05 November 2008

Xia Yuan Festival: The Taoist Thanksgiving

The fifteenth day of the 10th lunar month is a day that is commonly known as the ‘Xia Yuan festival’. (2008/11/12)

This is the birthday of the celestial emperor also known as the Official of Water or the God of Water. According to Taoist cosmology the three primary elements of the universe are Heaven, Earth and Water. There are three celestial officials/emperors governing these realms and they are; the emperor of Heaven, emperor of Earth and the emperor of Water. There are three festivals, at different times of the year that celebrate the wonders associated with these celestial emperors. San Yuan – known as the lantern festival, JungYuan – known as the hungry ghost festival and of course, Xia Yuan.

It is commonly believed that the emperor or official of the waters was charged with the movement and flow of the seas, streams, brooks, rivers and rain but also to address the aspect of human sin and alleviating the hardships incurred by the average person. To pay their respects people will provide offerings to the emperor of the Waters during the Xia Yuan festival. By praying to him on this day, in a sincerely remorseful way, it is suggested that all your sins and misfortunes can be deleted from the ‘spiritual records’ and you are free to turn over a new leaf.

This festival is not that well known and is a traditional Taoist celebration held in the latter part of the year. It is therefore selected to perform the Hsieh Ping An – Thanksgiving for safety and well being ceremony in the local temples to show gratitude to the gods for the safe year and good harvests. We all know the benefit of being grateful for what you have.

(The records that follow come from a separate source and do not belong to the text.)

/-! ## Ports, responses and order -/

/-- R35: every accepted request is answered, on exactly the port its operation drives; the other response ports hold no value,
reading them faults, and nothing else changes. -/
def Obligations.EveryAcceptedRequestIsAnsweredOnItsPort : Prop :=
  ∀ (i : Instr) (s : Machine.State), i.wf = true → (i = .parse → s.tin.length ≤ s.cfg.textMax) →
    ∃ (t : Machine.State) (p : ResponsePort) (v : Machine.Response), Machine.exec i s = .next t ∧ i.drives = some p ∧
      t.readPort p = .ok v ∧ (∀ q, q ≠ p → t.readPort q = .error (.undrivenPort q)) ∧
      t = { s with res := t.res, lres := t.lres, tout := t.tout, flag := t.flag }

/-- R30: an operation reads only the operand ports listed for it; every other port, and every other part of the state but the
open parameters, has no effect on the response. -/
def Obligations.ResponseDependsOnReadPortsOnly : Prop :=
  ∀ (i : Instr) (s t : Machine.State), s.cfg = t.cfg → (∀ p ∈ i.reads, Machine.samePort s t p) →
    Machine.agree (Machine.exec i s) (Machine.exec i t)

/-- R221: no response port holds a value after reset, none does until the first response, and reading one faults. -/
def Obligations.NoResponseUntilTheFirst : Prop :=
  Machine.noResponse Machine.State.reset ∧
  (∀ (s : Machine.State) (rest : List Machine.HostEvent), s.inbox = .assertReset :: rest →
    ∃ t, Machine.step s = .next t ∧ Machine.noResponse t) ∧
  (∀ s t : Machine.State, Machine.noResponse s → Machine.step s = .next t → t.answers = s.answers →
    Machine.noResponse t) ∧
  (∀ (s : Machine.State) (p : ResponsePort) (rest : List Machine.HostEvent), Machine.noResponse s →
    s.inbox = .read p :: rest → Machine.step s = .fault (.undrivenPort p))

/-- A reset drops the outstanding requests without a response and leaves the host's state alone; a request issued after
it is answered, or refused, as at any other time (70_reset_and_hazards.md section 1). That reset is one move, and whose move is
next, is the model's choice (log 4), as is how a refusal is recorded (log 6). -/
def Obligations.ResetDropsOutstandingRequests : Prop :=
  (∀ (s : Machine.State) (rest : List Machine.HostEvent), s.inbox = .assertReset :: rest →
    Machine.step s = .next { s with inbox := rest, pending := [], res := none, lres := none, tout := none, flag := none }) ∧
  (∀ (s u : Machine.State) (name : Option Name) (r : Request), s.cfg = u.cfg →
    s.inbox = [.assertReset, .raw name r] → u.inbox = [.raw name r] → u.pending = [] →
    ∃ (t v : Machine.State) (answers : List Machine.Answer) (refusals : List Machine.Refused),
      Host.Core.run Sys2Proof.core 2 u = .next t ∧ Host.Core.run Sys2Proof.core 3 s = .next v ∧
      t.answers = u.answers ++ answers ∧ v.answers = s.answers ++ answers ∧
      t.refusals = u.refusals ++ refusals ∧ v.refusals = s.refusals ++ refusals ∧
      (Machine.accepted u.cfg r → answers.length = 1 ∧ refusals = []) ∧
      (¬ Machine.accepted u.cfg r → answers = [] ∧ refusals = [⟨name, Machine.refusalReason r⟩]))

/-- The host reads a response port (R231), as its next move (log 4): a driven port gives its value, which the host holds as
the last it read; an undriven one faults (R35). Reading leaves the port's value on it (log 3). -/
def Obligations.ReadGivesThePortOrFaults : Prop :=
  ∀ (s : Machine.State) (rest : List Machine.HostEvent),
    (∀ w, s.inbox = .read .res :: rest → s.res = some w →
      Machine.step s = .next { s with inbox := rest, lastRead := some (.res w) }) ∧
    (∀ v, s.inbox = .read .lres :: rest → s.lres = some v →
      Machine.step s = .next { s with inbox := rest, lastRead := some (.lres v) }) ∧
    (∀ x, s.inbox = .read .tout :: rest → s.tout = some x →
      Machine.step s = .next { s with inbox := rest, lastRead := some (.tout x) }) ∧
    (∀ f, s.inbox = .read .flag :: rest → s.flag = some f →
      Machine.step s = .next { s with inbox := rest, lastRead := some (.flag f) }) ∧
    (s.inbox = .read .res :: rest → s.res = none → Machine.step s = .fault (.undrivenPort .res)) ∧
    (s.inbox = .read .lres :: rest → s.lres = none → Machine.step s = .fault (.undrivenPort .lres)) ∧
    (s.inbox = .read .tout :: rest → s.tout = none → Machine.step s = .fault (.undrivenPort .tout)) ∧
    (s.inbox = .read .flag :: rest → s.flag = none → Machine.step s = .fault (.undrivenPort .flag))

Each member of the community is able to participate in this ceremony. It is expected that each man provide an amount of ‘Ting Ah’ (money) and every woman ‘Ban Ting’ (half the amount of money) as a contribution towards the Hsieh Ping An ceremony and its associated activities. It is the opportunity to present and reinforce the solidarity through the bonds of the earth, the temple and the celestial beings.

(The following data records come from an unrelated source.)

-- ==== Sys2Proof/Laws/Arithmetic.lean ====
section
/-!
SUPPORT. The divider: its scale, its 17-digit quotient, and that it keeps the precondition of `finalize`
(43_rounding_alignment.md R143; 44_arithmetic.md R171, R173).
-/

namespace Sys2Proof.Machine

/-- If the last scale tried is large enough, the scale found is, and no smaller one from `j` on is. -/
theorem leastScale_spec {c d fuel j : Nat} (h : 10 ^ 16 ≤ c * 10 ^ (j + fuel) / d) :
    10 ^ 16 ≤ c * 10 ^ leastScale c d fuel j / d ∧ j ≤ leastScale c d fuel j ∧ leastScale c d fuel j ≤ j + fuel ∧
      ∀ k, j ≤ k → k < leastScale c d fuel j → c * 10 ^ k / d < 10 ^ 16 := by
  induction fuel generalizing j with
  | zero => exact ⟨h, le_rfl, le_rfl, fun k h1 h2 => absurd h2 (by simp only [leastScale]; omega)⟩
  | succ fuel ih =>
    unfold leastScale
    split
    · rename_i hj
      exact ⟨hj, le_rfl, by omega, fun k h1 h2 => absurd h2 (by omega)⟩
    · rename_i hj
      obtain ⟨h1, h2, h3, h4⟩ := ih (j := j + 1) (by rwa [Nat.add_assoc, Nat.add_comm 1 fuel])
      refine ⟨h1, by omega, by omega, fun k hk hk' => ?_⟩
      rcases Nat.lt_or_ge j k with hjk | hjk
      · exact h4 k hjk hk'
      · obtain rfl : k = j := by omega
        omega

/-- Scaled by `10^32`, a nonzero dividend is large enough for any in-range divisor (R171). -/
theorem scale_suffices {c d : Nat} (hc : c ≠ 0) (hd0 : d ≠ 0) (hd : d ≤ cmax) : 10 ^ 16 ≤ c * 10 ^ 32 / d := by
  rw [Nat.le_div_iff_mul_le (by omega)]
  calc 10 ^ 16 * d ≤ 10 ^ 16 * cmax := Nat.mul_le_mul_left _ hd
    _ ≤ 1 * 10 ^ 32 := by norm_num
    _ ≤ c * 10 ^ 32 := Nat.mul_le_mul_right _ (by omega)

/-- The divider's call of the rounding engine keeps its precondition, so the division of in-range significands never
faults (R143, R173). -/
theorem divInexact_ok {s : Bool} {c d : Nat} {pe : Int} (hc : c ≠ 0) (hd0 : d ≠ 0) (hd : d ≤ cmax) :
    divInexact s c d pe =
      .ok (finalize s (c * 10 ^ leastScale c d 31 1 / d) (pe - leastScale c d 31 1)
        (decide (c * 10 ^ leastScale c d 31 1 % d ≠ 0))) := by
  have h := (leastScale_spec (j := 1) (fuel := 31) (scale_suffices hc hd0 hd)).1
  unfold divInexact divAtScale finalizeChecked
  rw [if_neg]
  rintro ⟨-, h17⟩
  have := (ndig_le_iff (n := c * 10 ^ leastScale c d 31 1 / d) (j := 16) (by decide)).1 (Nat.lt_succ_iff.1 h17)
  omega

/-- A quotient the exact path finds is exact, within CMAX, and at the least scale from `j` on (R172). -/
theorem exactQuotient_some {c d fuel j q k : Nat} (h : exactQuotient c d fuel j = some (q, k)) :
    q = c * 10 ^ k / d ∧ c * 10 ^ k % d = 0 ∧ q ≤ cmax ∧ j ≤ k ∧
      ∀ i, j ≤ i → i < k → c * 10 ^ i % d ≠ 0 := by
  induction fuel generalizing j with
  | zero => simp [exactQuotient] at h
  | succ fuel ih =>
    unfold exactQuotient at h
    split at h
    · cases h
    · split at h
      · rename_i hq hr
        obtain ⟨rfl, rfl⟩ := Prod.mk.inj (Option.some.inj h)
        exact ⟨rfl, hr, by omega, le_rfl, fun i h1 h2 => absurd h2 (by omega)⟩
      · rename_i hq hr
        obtain ⟨h1, h2, h3, h4, h5⟩ := ih h
        refine ⟨h1, h2, h3, by omega, fun i hi hik => ?_⟩
        rcases Nat.lt_or_ge j i with hji | hji
        · exact h5 i hji hik
        · obtain rfl : i = j := by omega
          exact hr

end Sys2Proof.Machine
end

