-- ==== Sys2Proof/Laws/State.lean ====
section
/-!
SUPPORT. One lemma per field and update of the state, so that no later proof unfolds a record update.
-/

namespace Sys2Proof.Machine

/-! ### Driving a response -/

@[simp] theorem State.drive_cfg (s : State) (r : Response) : (s.drive r).cfg = s.cfg := by cases r <;> rfl
@[simp] theorem State.drive_op (s : State) (r : Response) : (s.drive r).op = s.op := by cases r <;> rfl
@[simp] theorem State.drive_a (s : State) (r : Response) : (s.drive r).a = s.a := by cases r <;> rfl
@[simp] theorem State.drive_b (s : State) (r : Response) : (s.drive r).b = s.b := by cases r <;> rfl
@[simp] theorem State.drive_lin (s : State) (r : Response) : (s.drive r).lin = s.lin := by cases r <;> rfl
@[simp] theorem State.drive_tin (s : State) (r : Response) : (s.drive r).tin = s.tin := by cases r <;> rfl
@[simp] theorem State.drive_pending (s : State) (r : Response) : (s.drive r).pending = s.pending := by cases r <;> rfl
@[simp] theorem State.drive_inbox (s : State) (r : Response) : (s.drive r).inbox = s.inbox := by cases r <;> rfl
@[simp] theorem State.drive_answers (s : State) (r : Response) : (s.drive r).answers = s.answers := by cases r <;> rfl
@[simp] theorem State.drive_lastRead (s : State) (r : Response) : (s.drive r).lastRead = s.lastRead := by cases r <;> rfl
@[simp] theorem State.drive_refusals (s : State) (r : Response) : (s.drive r).refusals = s.refusals := by cases r <;> rfl
@[simp] theorem State.drive_res_res (s : State) (w : Word) : (s.drive (.res w)).res = some w := rfl
@[simp] theorem State.drive_res_lres (s : State) (w : Word) : (s.drive (.res w)).lres = none := rfl
@[simp] theorem State.drive_res_tout (s : State) (w : Word) : (s.drive (.res w)).tout = none := rfl
@[simp] theorem State.drive_res_flag (s : State) (w : Word) : (s.drive (.res w)).flag = none := rfl
@[simp] theorem State.drive_lres_res (s : State) (v : Bus) : (s.drive (.lres v)).res = none := rfl
@[simp] theorem State.drive_lres_lres (s : State) (v : Bus) : (s.drive (.lres v)).lres = some v := rfl
@[simp] theorem State.drive_lres_tout (s : State) (v : Bus) : (s.drive (.lres v)).tout = none := rfl
@[simp] theorem State.drive_lres_flag (s : State) (v : Bus) : (s.drive (.lres v)).flag = none := rfl
@[simp] theorem State.drive_tout_res (s : State) (t : List Byte) : (s.drive (.tout t)).res = none := rfl
@[simp] theorem State.drive_tout_lres (s : State) (t : List Byte) : (s.drive (.tout t)).lres = none := rfl
@[simp] theorem State.drive_tout_tout (s : State) (t : List Byte) : (s.drive (.tout t)).tout = some t := rfl
@[simp] theorem State.drive_tout_flag (s : State) (t : List Byte) : (s.drive (.tout t)).flag = none := rfl
@[simp] theorem State.drive_flag_res (s : State) (f : BitVec 1) : (s.drive (.flag f)).res = none := rfl
@[simp] theorem State.drive_flag_lres (s : State) (f : BitVec 1) : (s.drive (.flag f)).lres = none := rfl
@[simp] theorem State.drive_flag_tout (s : State) (f : BitVec 1) : (s.drive (.flag f)).tout = none := rfl
@[simp] theorem State.drive_flag_flag (s : State) (f : BitVec 1) : (s.drive (.flag f)).flag = some f := rfl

In the Taoist temples, the ceremony of ‘Hsieh Ping An’ is held to offer sacrifices. Hsieh Ping An also called Hsieh Dong meaning ‘thanksgiving in winter’, is the most cheerful and exciting activity in the community at that time of the year. Generally, theatre groups will come to the temple forecourt and produce their plays over the course of several days. At night street vendors will set up stalls around the temple forming a temporary night market providing varying types of recreational activities. It is for celebrating the good harvest and relaxing after a hard years work.